- **Required work**
Please restate, word for word, the lines below that begin at the one with "(readBits 8 s).bind fun b t =>" and end at the one with "(readBits 3 s).bind fun v t =>". Leave out all other lines.

Start of Block

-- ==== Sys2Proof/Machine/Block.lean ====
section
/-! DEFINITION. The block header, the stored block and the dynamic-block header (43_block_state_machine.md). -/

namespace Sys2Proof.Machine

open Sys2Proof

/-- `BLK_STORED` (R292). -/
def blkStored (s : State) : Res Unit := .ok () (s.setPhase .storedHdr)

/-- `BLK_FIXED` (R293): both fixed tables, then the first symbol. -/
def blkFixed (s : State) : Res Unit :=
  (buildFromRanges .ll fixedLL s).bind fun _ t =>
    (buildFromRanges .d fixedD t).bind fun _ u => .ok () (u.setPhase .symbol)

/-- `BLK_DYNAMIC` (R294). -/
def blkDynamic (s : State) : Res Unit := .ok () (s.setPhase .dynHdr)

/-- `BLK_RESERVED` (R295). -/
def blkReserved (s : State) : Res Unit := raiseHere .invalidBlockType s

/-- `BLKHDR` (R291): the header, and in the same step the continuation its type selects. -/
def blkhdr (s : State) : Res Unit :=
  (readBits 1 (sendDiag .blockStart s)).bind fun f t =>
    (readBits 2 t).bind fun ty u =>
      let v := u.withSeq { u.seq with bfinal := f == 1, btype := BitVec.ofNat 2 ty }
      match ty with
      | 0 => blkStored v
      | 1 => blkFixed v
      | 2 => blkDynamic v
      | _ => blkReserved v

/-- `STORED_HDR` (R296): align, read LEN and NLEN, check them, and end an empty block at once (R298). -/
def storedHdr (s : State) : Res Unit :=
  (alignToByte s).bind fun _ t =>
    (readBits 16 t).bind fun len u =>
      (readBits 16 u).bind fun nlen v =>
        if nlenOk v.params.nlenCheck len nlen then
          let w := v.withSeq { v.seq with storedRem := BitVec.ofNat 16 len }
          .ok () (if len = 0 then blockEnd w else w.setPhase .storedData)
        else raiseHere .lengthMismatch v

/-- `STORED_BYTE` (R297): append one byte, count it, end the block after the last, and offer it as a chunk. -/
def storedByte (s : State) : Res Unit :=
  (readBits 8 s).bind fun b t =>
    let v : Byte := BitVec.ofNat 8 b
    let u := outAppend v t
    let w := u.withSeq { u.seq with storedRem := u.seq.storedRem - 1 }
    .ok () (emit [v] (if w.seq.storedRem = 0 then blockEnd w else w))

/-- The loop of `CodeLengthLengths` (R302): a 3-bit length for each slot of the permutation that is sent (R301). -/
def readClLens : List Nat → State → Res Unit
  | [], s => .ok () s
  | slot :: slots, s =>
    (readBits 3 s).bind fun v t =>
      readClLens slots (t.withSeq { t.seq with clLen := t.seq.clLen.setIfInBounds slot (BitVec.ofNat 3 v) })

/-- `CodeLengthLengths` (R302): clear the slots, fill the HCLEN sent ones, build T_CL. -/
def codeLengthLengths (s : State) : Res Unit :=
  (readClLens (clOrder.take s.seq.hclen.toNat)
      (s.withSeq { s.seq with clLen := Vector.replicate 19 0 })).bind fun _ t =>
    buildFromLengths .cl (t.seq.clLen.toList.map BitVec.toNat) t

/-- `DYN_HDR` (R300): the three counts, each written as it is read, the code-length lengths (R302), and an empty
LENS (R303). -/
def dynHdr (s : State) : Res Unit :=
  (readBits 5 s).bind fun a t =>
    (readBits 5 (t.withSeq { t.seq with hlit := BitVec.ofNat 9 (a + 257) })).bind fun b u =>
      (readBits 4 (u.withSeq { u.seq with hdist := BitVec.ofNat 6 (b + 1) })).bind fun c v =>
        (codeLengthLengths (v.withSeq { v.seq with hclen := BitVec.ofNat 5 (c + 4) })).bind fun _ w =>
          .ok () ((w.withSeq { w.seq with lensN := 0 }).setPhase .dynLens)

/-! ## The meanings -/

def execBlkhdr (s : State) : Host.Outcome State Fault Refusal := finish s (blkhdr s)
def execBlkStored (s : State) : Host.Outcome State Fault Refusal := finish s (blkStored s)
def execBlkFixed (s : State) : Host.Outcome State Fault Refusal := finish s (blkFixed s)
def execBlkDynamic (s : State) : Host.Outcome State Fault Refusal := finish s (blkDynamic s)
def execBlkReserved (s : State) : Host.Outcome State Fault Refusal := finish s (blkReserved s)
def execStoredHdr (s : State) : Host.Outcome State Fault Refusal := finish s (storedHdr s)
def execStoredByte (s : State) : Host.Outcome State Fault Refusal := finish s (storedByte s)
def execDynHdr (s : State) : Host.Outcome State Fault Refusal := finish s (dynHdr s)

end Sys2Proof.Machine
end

End of Block

- **Output for this task**
  (readBits 8 s).bind fun b t =>
    let v : Byte := BitVec.ofNat 8 b
    let u := outAppend v t
    let w := u.withSeq { u.seq with storedRem := u.seq.storedRem - 1 }
    .ok () (emit [v] (if w.seq.storedRem = 0 then blockEnd w else w))

/-- The loop of `CodeLengthLengths` (R302): a 3-bit length for each slot of the permutation that is sent (R301). -/
def readClLens : List Nat → State → Res Unit
  | [], s => .ok () s
  | slot :: slots, s =>
    (readBits 3 s).bind fun v t =>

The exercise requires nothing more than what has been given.